Kimberly Rhodes (born June 7, 1969) is an American actress who is known for portraying Cindy Harrison on the soap operas Another World (1996–1999) and As the World Turns (2000–2001),  Carey Martin on the Disney Channel sitcoms The Suite Life of Zack & Cody (2005–2008) and The Suite Life on Deck (2008–2011), and Sheriff Jody Mills on Supernatural (2010–2020).

Early life
Rhodes was born and raised in Portland, Oregon. She graduated from Benson Polytechnic High School, and then attended Southern Oregon University, graduating in 1991, and earned a Master of Fine Arts from Temple University.

Career
In 1997, while performing in Another World, Rhodes was nominated, along with Mark Pinter, for a Soap Opera Digest Award as "Favorite New Couple". For Rhodes's first Another World fan club luncheon, she rewrote the lyrics for "All For the Best" from Godspell. Prior to her Disney Channel début, she had previously acted with the Oregon Shakespeare Festival for one season, portraying the roles of "Daphne Stillington" in Noël Coward's Present Laughter and "Helena" in Shakespeare's A Midsummer Night's Dream.

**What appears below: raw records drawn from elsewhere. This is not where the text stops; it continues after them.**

-- ==== Sys2Proof/Laws/Ops.lean ====
section
/-! SUPPORT. One lemma per shared operation that says once all it can do; the provers cite these instead of unfolding it. -/

namespace Sys2Proof.Laws

open Sys2Proof.Machine

/-! ### Admission and capacity -/

theorem whenEncPhase_eq_next {want : Phase} {s t : State} {r : Result} :
    whenEncPhase want s r = .next t ↔ s.enc.phase = want ∧ r = .next t := by
  unfold whenEncPhase; split <;> simp_all

theorem whenDecPhase_eq_next {want : Phase} {s t : State} {r : Result} :
    whenDecPhase want s r = .next t ↔ s.dec.phase = want ∧ r = .next t := by
  unfold whenDecPhase; split <;> simp_all

theorem whenEncPhase_eq_refused {want : Phase} {s : State} {r : Result} {x : Refusal} :
    whenEncPhase want s r = .refused x ↔
      (s.enc.phase ≠ want ∧ x = .protocolViolation) ∨ (s.enc.phase = want ∧ r = .refused x) := by
  unfold whenEncPhase; split <;> simp_all [eq_comm]

theorem whenDecPhase_eq_refused {want : Phase} {s : State} {r : Result} {x : Refusal} :
    whenDecPhase want s r = .refused x ↔
      (s.dec.phase ≠ want ∧ x = .protocolViolation) ∨ (s.dec.phase = want ∧ r = .refused x) := by
  unfold whenDecPhase; split <;> simp_all [eq_comm]

/-- There is room exactly when the capacity is unbounded, nothing is appended, or the new length is within it (R250). -/
theorem roomFor_iff {cap : Option Nat} {old new : List (BitVec 8)} :
    roomFor cap old new = true ↔ ∀ n, cap = some n → new.length ≤ old.length ∨ new.length ≤ n := by
  cases cap <;> simp [roomFor]

@[simp] theorem roomFor_none (old new : List (BitVec 8)) : roomFor none old new = true := rfl

@[simp] theorem roomFor_self (cap : Option Nat) (buf : List (BitVec 8)) : roomFor cap buf buf = true := by
  simp [roomFor_iff]

theorem storeEnc_eq_next {s t : State} {e : Encoder} :
    storeEnc s e = .next t ↔ roomFor s.bufCap s.enc.buf e.buf = true ∧ t = s.setEnc e := by
  cases h : roomFor s.bufCap s.enc.buf e.buf <;> simp [storeEnc, h, eq_comm]

theorem storeDec_eq_next {s t : State} {d : Decoder} :
    storeDec s d = .next t ↔ roomFor s.bufCap s.dec.buf d.buf = true ∧ t = s.setDec d := by
  cases h : roomFor s.bufCap s.dec.buf d.buf <;> simp [storeDec, h, eq_comm]

theorem storeEnc_eq_refused {s : State} {e : Encoder} {x : Refusal} :
    storeEnc s e = .refused x ↔ roomFor s.bufCap s.enc.buf e.buf = false ∧ x = .bufferFull := by
  cases h : roomFor s.bufCap s.enc.buf e.buf <;> simp [storeEnc, h, eq_comm]

theorem storeDec_eq_refused {s : State} {d : Decoder} {x : Refusal} :
    storeDec s d = .refused x ↔ roomFor s.bufCap s.dec.buf d.buf = false ∧ x = .bufferFull := by
  cases h : roomFor s.bufCap s.dec.buf d.buf <;> simp [storeDec, h, eq_comm]

/-! ### The units -/

@[simp] theorem groupSyms_zero (cfg : Cfg) : groupSyms cfg 0#32 = [shorthandSym] := rfl

theorem groupSyms_of_ne_zero (cfg : Cfg) {t : Tuple} (h : t ≠ 0#32) : groupSyms cfg t = syms5 cfg t := by
  simp [groupSyms, tupleIsZero, h]

@[simp] theorem digits85_length (t : Tuple) : (digits85 t).length = 5 := rfl

@[simp] theorem syms5_length (cfg : Cfg) (t : Tuple) : (syms5 cfg t).length = 5 := rfl

@[simp] theorem unpack_length (t : Tuple) : (unpack t).length = 4 := rfl

theorem tailSyms_length (cfg : Cfg) {n : Nat} (h : n ≤ 4) (t : Tuple) : (tailSyms cfg n t).length = n + 1 := by
  simp [tailSyms]; omega

theorem tailBytes_length (count : Fin 5) (t : Tuple) : (tailBytes count t).length = count.val - 1 := by
  have := count.isLt
  simp only [tailBytes, blockUnpacker, tailIndex, List.length_take, unpack_length]
  omega

/-- The classification of a symbol, by the shorthand test and the inverse lookup (R150). -/
theorem classify_cases (cfg : Cfg) (s : Sym) :
    (s = shorthandSym ∧ classify cfg s = .shorthand) ∨
    (s ≠ shorthandSym ∧ inv cfg s = none ∧ classify cfg s = .invalid) ∨
    (∃ i, s ≠ shorthandSym ∧ inv cfg s = some i ∧ classify cfg s = .digit i) := by
  by_cases h : s = shorthandSym
  · exact .inl ⟨h, by simp [classify, isShorthand, h]⟩
  · cases hi : inv cfg s with
    | none => exact .inr (.inl ⟨h, rfl, by simp [classify, isShorthand, h, hi]⟩)
    | some i => exact .inr (.inr ⟨i, h, rfl, by simp [classify, isShorthand, h, hi]⟩)

/-- The address `POW85[c]` reads is the power `85^(4-c)` (R9). -/
theorem pow85_toNat (c : Fin 5) : (pow85 c).toNat = 85 ^ (4 - c.val) := by
  revert c; decide

/-- An inverse lookup that finds a digit found it at that digit's entry. -/
theorem alpha_of_inv {cfg : Cfg} {s : Sym} {i : Digit} (h : inv cfg s = some i) : alpha cfg i = s := by
  have := List.find?_some h
  simpa using this

end Sys2Proof.Laws
end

In 2005, Rhodes was cast as Carey Martin on The Suite Life of Zack & Cody. Her character was notorious for her spiky blonde hair and her can-do attitude. She later reprised her role as Carey on the sequel series The Suite Life on Deck from 2008 to 2011. 

In 2010, she was cast as Sheriff Jody Mills on the CW's show Supernatural. She first appeared in Season 5; episode "Dead Men Don't Wear Plaid", with her character appearing in every season since as a guest star.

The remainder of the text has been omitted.